Problem details: Return every line of the data below that includes the string "range".

Data provided:
+++
/-- The byte of a window at a local address. -/
def State.windowByte (s : State) (la : Nat) : Byte := (s.readWindow (la / 8 * 8)).extractLsb' (8 * (la % 8)) 8

/-- Bytes read from the windows; a read of the upper half of a stop-list port takes its record (R409). -/
def State.windowLoad (s : State) (la len : Nat) : State × List Byte :=
  let l := (List.range len).map fun i => s.windowByte (la + i)
  let o := la - 0x20020000000
  let w := o % 0x1000000
  if 0x20020000000 ≤ la ∧ la < 0x20024000000 ∧ 0x20000 ≤ w ∧ w < 0x24000 ∧ 16 ≤ w % 32 then
    let g := 512 * (o / 0x1000000) + (w - 0x20000) / 32
    (if s.quiet g then s.modGrid g fun x => { x with dbg := { x.dbg with listPos := x.dbg.listPos + 1 } } else s, l)
  else (s, l)

/-- Bytes stored to the windows. An invocation page takes exactly 64 bytes at its start, and counts any other write in ERRS (R319);
elsewhere each doubleword that the store touches is written, its other bytes as they read. -/
def State.windowStore (s : State) (la : Nat) (l : List Byte) : State :=
  match invocationPage la with
  | some (d, q, off) =>
    if off = 0 ∧ l.length = 64 then s.windowLaunch d q (BitVec.ofNat 512 (leNat l))
    else s.countErr d q
  | none =>
    let first := la / 8
    let n := (la + l.length + 7) / 8 - first
    (List.range n).foldl (fun s i =>
      let a := 8 * (first + i)
      let v := (List.range 8).map fun k =>
        if la ≤ a + k ∧ a + k < la + l.length then l.getD (a + k - la) 0 else s.windowByte (a + k)
      s.writeWindow a (BitVec.ofNat 64 (leNat v))) s

end Sys2Proof.Machine
end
+++
Output for this exercise:
  let l := (List.range len).map fun i => s.windowByte (la + i)
    (List.range n).foldl (fun s i =>
      let v := (List.range 8).map fun k =>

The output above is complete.